— Ничего себе… Откуда такая жестокая любовь? — спросила я игриво.

— От того, кто знает, — ответила она вполне авторитетно. — Сейчас мне пора бежать на встречу. Но я хочу все узнать позднее. Позвоню тебе, ладно?

Я отключила телефон с улыбкой на лице. Джиллиан знала меня лучше, чем кто-либо другой на этом свете, поэтому, вероятно, была права. Какой вред может быть от того, чтобы слегка развлечься? Это было не похоже на то, чтобы я практиковалась ставить свое имя рядом с фамилией Сноу или что-нибудь в этом роде. «Проклятие, — пробормотала я про себя, — ну вот, теперь я думаю об этом…»

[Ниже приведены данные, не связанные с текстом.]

-- ==== Sys2Proof/Laws/Count.lean ====
section
/-! SUPPORT. Laws of counters, events and slices: what counting, signalling and a slice's change of state leave alone, one lemma for a
field. -/

namespace Sys2Proof.Machine

/-! ## A counter bumped (R7): only the counters and the wrap bits in the registers move -/

@[simp] theorem State.bump_pending (s : State) (a n : Nat) : ((s.bump a n).1).pending = s.pending := by unfold State.bump; repeat (first | rfl | split | dsimp only)
@[simp] theorem State.bump_timeNs (s : State) (a n : Nat) : ((s.bump a n).1).timeNs = s.timeNs := by unfold State.bump; repeat (first | rfl | split | dsimp only)
@[simp] theorem State.bump_freeCtr (s : State) (a n : Nat) : ((s.bump a n).1).freeCtr = s.freeCtr := by unfold State.bump; repeat (first | rfl | split | dsimp only)
@[simp] theorem State.bump_locks (s : State) (a n : Nat) : ((s.bump a n).1).locks = s.locks := by unfold State.bump; repeat (first | rfl | split | dsimp only)
@[simp] theorem State.bump_badBases (s : State) (a n : Nat) : ((s.bump a n).1).badBases = s.badBases := by unfold State.bump; repeat (first | rfl | split | dsimp only)
@[simp] theorem State.bump_ctrHost (s : State) (a n : Nat) : ((s.bump a n).1).ctrHost = s.ctrHost := by unfold State.bump; repeat (first | rfl | split | dsimp only)
@[simp] theorem State.bump_ctrMc (s : State) (a n : Nat) : ((s.bump a n).1).ctrMc = s.ctrMc := by unfold State.bump; repeat (first | rfl | split | dsimp only)
@[simp] theorem State.bump_mem (s : State) (a n : Nat) : ((s.bump a n).1).mem = s.mem := by unfold State.bump; repeat (first | rfl | split | dsimp only)
@[simp] theorem State.bump_ring (s : State) (a n : Nat) : ((s.bump a n).1).ring = s.ring := by unfold State.bump; repeat (first | rfl | split | dsimp only)
@[simp] theorem State.bump_slices (s : State) (a n : Nat) : ((s.bump a n).1).slices = s.slices := by unfold State.bump; repeat (first | rfl | split | dsimp only)
@[simp] theorem State.bump_pasids (s : State) (a n : Nat) : ((s.bump a n).1).pasids = s.pasids := by unfold State.bump; repeat (first | rfl | split | dsimp only)
@[simp] theorem State.bump_feus (s : State) (a n : Nat) : ((s.bump a n).1).feus = s.feus := by unfold State.bump; repeat (first | rfl | split | dsimp only)
@[simp] theorem State.bump_feuWork (s : State) (a n : Nat) : ((s.bump a n).1).feuWork = s.feuWork := by unfold State.bump; repeat (first | rfl | split | dsimp only)
@[simp] theorem State.bump_seqs (s : State) (a n : Nat) : ((s.bump a n).1).seqs = s.seqs := by unfold State.bump; repeat (first | rfl | split | dsimp only)
@[simp] theorem State.bump_lat (s : State) (a n : Nat) : ((s.bump a n).1).lat = s.lat := by unfold State.bump; repeat (first | rfl | split | dsimp only)
@[simp] theorem State.bump_pipes (s : State) (a n : Nat) : ((s.bump a n).1).pipes = s.pipes := by unfold State.bump; repeat (first | rfl | split | dsimp only)
@[simp] theorem State.bump_chans (s : State) (a n : Nat) : ((s.bump a n).1).chans = s.chans := by unfold State.bump; repeat (first | rfl | split | dsimp only)
@[simp] theorem State.bump_tmt (s : State) (a n : Nat) : ((s.bump a n).1).tmt = s.tmt := by unfold State.bump; repeat (first | rfl | split | dsimp only)
@[simp] theorem State.bump_colls (s : State) (a n : Nat) : ((s.bump a n).1).colls = s.colls := by unfold State.bump; repeat (first | rfl | split | dsimp only)
@[simp] theorem State.bump_fw (s : State) (a n : Nat) : ((s.bump a n).1).fw = s.fw := by unfold State.bump; repeat (first | rfl | split | dsimp only)
@[simp] theorem State.bump_stor (s : State) (a n : Nat) : ((s.bump a n).1).stor = s.stor := by unfold State.bump; repeat (first | rfl | split | dsimp only)
@[simp] theorem State.bump_ckp (s : State) (a n : Nat) : ((s.bump a n).1).ckp = s.ckp := by unfold State.bump; repeat (first | rfl | split | dsimp only)
@[simp] theorem State.bump_tln (s : State) (a n : Nat) : ((s.bump a n).1).tln = s.tln := by unfold State.bump; repeat (first | rfl | split | dsimp only)
@[simp] theorem State.bump_kce (s : State) (a n : Nat) : ((s.bump a n).1).kce = s.kce := by unfold State.bump; repeat (first | rfl | split | dsimp only)
@[simp] theorem State.bump_pkt (s : State) (a n : Nat) : ((s.bump a n).1).pkt = s.pkt := by unfold State.bump; repeat (first | rfl | split | dsimp only)
@[simp] theorem State.bump_hubPow (s : State) (a n : Nat) : ((s.bump a n).1).hubPow = s.hubPow := by unfold State.bump; repeat (first | rfl | split | dsimp only)
@[simp] theorem State.bump_dev (s : State) (a n : Nat) : ((s.bump a n).1).dev = s.dev := by unfold State.bump; repeat (first | rfl | split | dsimp only)
@[simp] theorem State.bump_xlt (s : State) (a n : Nat) : ((s.bump a n).1).xlt = s.xlt := by unfold State.bump; repeat (first | rfl | split | dsimp only)
@[simp] theorem State.bump_pcie (s : State) (a n : Nat) : ((s.bump a n).1).pcie = s.pcie := by unfold State.bump; repeat (first | rfl | split | dsimp only)
@[simp] theorem State.bump_ports (s : State) (a n : Nat) : ((s.bump a n).1).ports = s.ports := by unfold State.bump; repeat (first | rfl | split | dsimp only)
@[simp] theorem State.bump_mgt (s : State) (a n : Nat) : ((s.bump a n).1).mgt = s.mgt := by unfold State.bump; repeat (first | rfl | split | dsimp only)
@[simp] theorem State.bump_upd (s : State) (a n : Nat) : ((s.bump a n).1).upd = s.upd := by unfold State.bump; repeat (first | rfl | split | dsimp only)
@[simp] theorem State.bump_clk (s : State) (a n : Nat) : ((s.bump a n).1).clk = s.clk := by unfold State.bump; repeat (first | rfl | split | dsimp only)
@[simp] theorem State.bump_phys (s : State) (a n : Nat) : ((s.bump a n).1).phys = s.phys := by unfold State.bump; repeat (first | rfl | split | dsimp only)
@[simp] theorem State.bump_out (s : State) (a n : Nat) : ((s.bump a n).1).out = s.out := by unfold State.bump; repeat (first | rfl | split | dsimp only)

/-! ## An event posted (R54, R56) -/

@[simp] theorem State.postEvent_pending (s : State) (q a k d : Nat) : (s.postEvent q a k d).pending = s.pending := by unfold State.postEvent; repeat (first | rfl | split)
@[simp] theorem State.postEvent_timeNs (s : State) (q a k d : Nat) : (s.postEvent q a k d).timeNs = s.timeNs := by unfold State.postEvent; repeat (first | rfl | split)
@[simp] theorem State.postEvent_freeCtr (s : State) (q a k d : Nat) : (s.postEvent q a k d).freeCtr = s.freeCtr := by unfold State.postEvent; repeat (first | rfl | split)
@[simp] theorem State.postEvent_regs (s : State) (q a k d : Nat) : (s.postEvent q a k d).regs = s.regs := by unfold State.postEvent; repeat (first | rfl | split)
@[simp] theorem State.postEvent_locks (s : State) (q a k d : Nat) : (s.postEvent q a k d).locks = s.locks := by unfold State.postEvent; repeat (first | rfl | split)
@[simp] theorem State.postEvent_badBases (s : State) (q a k d : Nat) : (s.postEvent q a k d).badBases = s.badBases := by unfold State.postEvent; repeat (first | rfl | split)
@[simp] theorem State.postEvent_ctr (s : State) (q a k d : Nat) : (s.postEvent q a k d).ctr = s.ctr := by unfold State.postEvent; repeat (first | rfl | split)
@[simp] theorem State.postEvent_ctrHost (s : State) (q a k d : Nat) : (s.postEvent q a k d).ctrHost = s.ctrHost := by unfold State.postEvent; repeat (first | rfl | split)
@[simp] theorem State.postEvent_ctrMc (s : State) (q a k d : Nat) : (s.postEvent q a k d).ctrMc = s.ctrMc := by unfold State.postEvent; repeat (first | rfl | split)
@[simp] theorem State.postEvent_mem (s : State) (q a k d : Nat) : (s.postEvent q a k d).mem = s.mem := by unfold State.postEvent; repeat (first | rfl | split)
@[simp] theorem State.postEvent_slices (s : State) (q a k d : Nat) : (s.postEvent q a k d).slices = s.slices := by unfold State.postEvent; repeat (first | rfl | split)
@[simp] theorem State.postEvent_pasids (s : State) (q a k d : Nat) : (s.postEvent q a k d).pasids = s.pasids := by unfold State.postEvent; repeat (first | rfl | split)
@[simp] theorem State.postEvent_feus (s : State) (q a k d : Nat) : (s.postEvent q a k d).feus = s.feus := by unfold State.postEvent; repeat (first | rfl | split)
@[simp] theorem State.postEvent_feuWork (s : State) (q a k d : Nat) : (s.postEvent q a k d).feuWork = s.feuWork := by unfold State.postEvent; repeat (first | rfl | split)
@[simp] theorem State.postEvent_seqs (s : State) (q a k d : Nat) : (s.postEvent q a k d).seqs = s.seqs := by unfold State.postEvent; repeat (first | rfl | split)
@[simp] theorem State.postEvent_lat (s : State) (q a k d : Nat) : (s.postEvent q a k d).lat = s.lat := by unfold State.postEvent; repeat (first | rfl | split)
@[simp] theorem State.postEvent_pipes (s : State) (q a k d : Nat) : (s.postEvent q a k d).pipes = s.pipes := by unfold State.postEvent; repeat (first | rfl | split)
@[simp] theorem State.postEvent_chans (s : State) (q a k d : Nat) : (s.postEvent q a k d).chans = s.chans := by unfold State.postEvent; repeat (first | rfl | split)
@[simp] theorem State.postEvent_tmt (s : State) (q a k d : Nat) : (s.postEvent q a k d).tmt = s.tmt := by unfold State.postEvent; repeat (first | rfl | split)
@[simp] theorem State.postEvent_colls (s : State) (q a k d : Nat) : (s.postEvent q a k d).colls = s.colls := by unfold State.postEvent; repeat (first | rfl | split)
@[simp] theorem State.postEvent_fw (s : State) (q a k d : Nat) : (s.postEvent q a k d).fw = s.fw := by unfold State.postEvent; repeat (first | rfl | split)
@[simp] theorem State.postEvent_stor (s : State) (q a k d : Nat) : (s.postEvent q a k d).stor = s.stor := by unfold State.postEvent; repeat (first | rfl | split)
@[simp] theorem State.postEvent_ckp (s : State) (q a k d : Nat) : (s.postEvent q a k d).ckp = s.ckp := by unfold State.postEvent; repeat (first | rfl | split)
@[simp] theorem State.postEvent_tln (s : State) (q a k d : Nat) : (s.postEvent q a k d).tln = s.tln := by unfold State.postEvent; repeat (first | rfl | split)
@[simp] theorem State.postEvent_kce (s : State) (q a k d : Nat) : (s.postEvent q a k d).kce = s.kce := by unfold State.postEvent; repeat (first | rfl | split)
@[simp] theorem State.postEvent_pkt (s : State) (q a k d : Nat) : (s.postEvent q a k d).pkt = s.pkt := by unfold State.postEvent; repeat (first | rfl | split)
@[simp] theorem State.postEvent_hubPow (s : State) (q a k d : Nat) : (s.postEvent q a k d).hubPow = s.hubPow := by unfold State.postEvent; repeat (first | rfl | split)
@[simp] theorem State.postEvent_dev (s : State) (q a k d : Nat) : (s.postEvent q a k d).dev = s.dev := by unfold State.postEvent; repeat (first | rfl | split)
@[simp] theorem State.postEvent_xlt (s : State) (q a k d : Nat) : (s.postEvent q a k d).xlt = s.xlt := by unfold State.postEvent; repeat (first | rfl | split)
@[simp] theorem State.postEvent_pcie (s : State) (q a k d : Nat) : (s.postEvent q a k d).pcie = s.pcie := by unfold State.postEvent; repeat (first | rfl | split)
@[simp] theorem State.postEvent_ports (s : State) (q a k d : Nat) : (s.postEvent q a k d).ports = s.ports := by unfold State.postEvent; repeat (first | rfl | split)
@[simp] theorem State.postEvent_mgt (s : State) (q a k d : Nat) : (s.postEvent q a k d).mgt = s.mgt := by unfold State.postEvent; repeat (first | rfl | split)
@[simp] theorem State.postEvent_upd (s : State) (q a k d : Nat) : (s.postEvent q a k d).upd = s.upd := by unfold State.postEvent; repeat (first | rfl | split)
@[simp] theorem State.postEvent_clk (s : State) (q a k d : Nat) : (s.postEvent q a k d).clk = s.clk := by unfold State.postEvent; repeat (first | rfl | split)
@[simp] theorem State.postEvent_phys (s : State) (q a k d : Nat) : (s.postEvent q a k d).phys = s.phys := by unfold State.postEvent; repeat (first | rfl | split)
@[simp] theorem State.postEvent_out (s : State) (q a k d : Nat) : (s.postEvent q a k d).out = s.out := by unfold State.postEvent; repeat (first | rfl | split)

Через час я стояла перед дверью своего номера, босая, без туфель, которые я сняла с ноющих ступней в ту же минуту, как только ступила на ковровую дорожку отеля. Маленький волдырь образовался на большом пальце сбоку, поэтому я проковыляла в комнату и направилась к кровати. На полпути к ней краем глаза увидела большую вазу с красными розами на столе, остановилась и захромала к ней. Я глубоко вдохнула аромат букета, вздохнула и отцепила карточку, прикрепленную сбоку. Лучше бы он был не от «Шанель», улыбнулась я про себя. Так и оказалось, конечно. Всего лишь четыре приятных маленьких слова: «Увидимся сегодня вечером, Ник».

Снова вдохнула благоухание роз и упала на кровать, приподняв ноги. Из этого положения я могла смотреть телевизор и одновременно глазеть на цветы. Я удовлетворенно вздохнула. Это могло бы привести к некоторому дополнительному, вызванному модой страданию сегодня вечером — я просто обязана была надеть то суперсексуальное, суперудушающее платье от Алайя.

После беглого просмотра каналов моды — практически все станции показывали демонстрацию моделей одежды в режиме топ-стоп — я пошла в ванную комнату, чтобы сделать ванну для ног. Хотелось бы придать им более привлекательный вид сегодня вечером. О чем я только думала, черт возьми, бредя пешком по парижским улицам на трехдюймовых каблуках?! Сегодня по крайней мере у меня было время, чтобы поправить педикюр, если не обращаться ни в один из салонов отеля.

Держа пальцы изящно растопыренными, я прошлепала к ноутбуку; подумала, что смогу сделать определенную часть работы, пока будет сохнуть лак. Взяла диктофон и начала расшифровывать запись интервью с Жаком. С каждым напечатанным словом я все больше и больше поддавалась эмоциям, пока слезы не потекли по лицу. Схватив носовой платок, я поняла, что в моем теперешнем состоянии меня заставила бы разрыдаться даже коммерческая ТВ-реклама пеленок. («Малыши! А-а-ай»…)

Несмотря на темп, в котором я сопела, вытирала слезы и печатала, я все еще не успела закончить работу над интервью, когда услышала звук поворачивающегося в дверном замке ключа. Взглянула на часы: шесть вечера.

— Мама, это ты? — позвала я, все еще не отрывая глаз от экрана своего компьютера и продолжая печатать. — Ты одна?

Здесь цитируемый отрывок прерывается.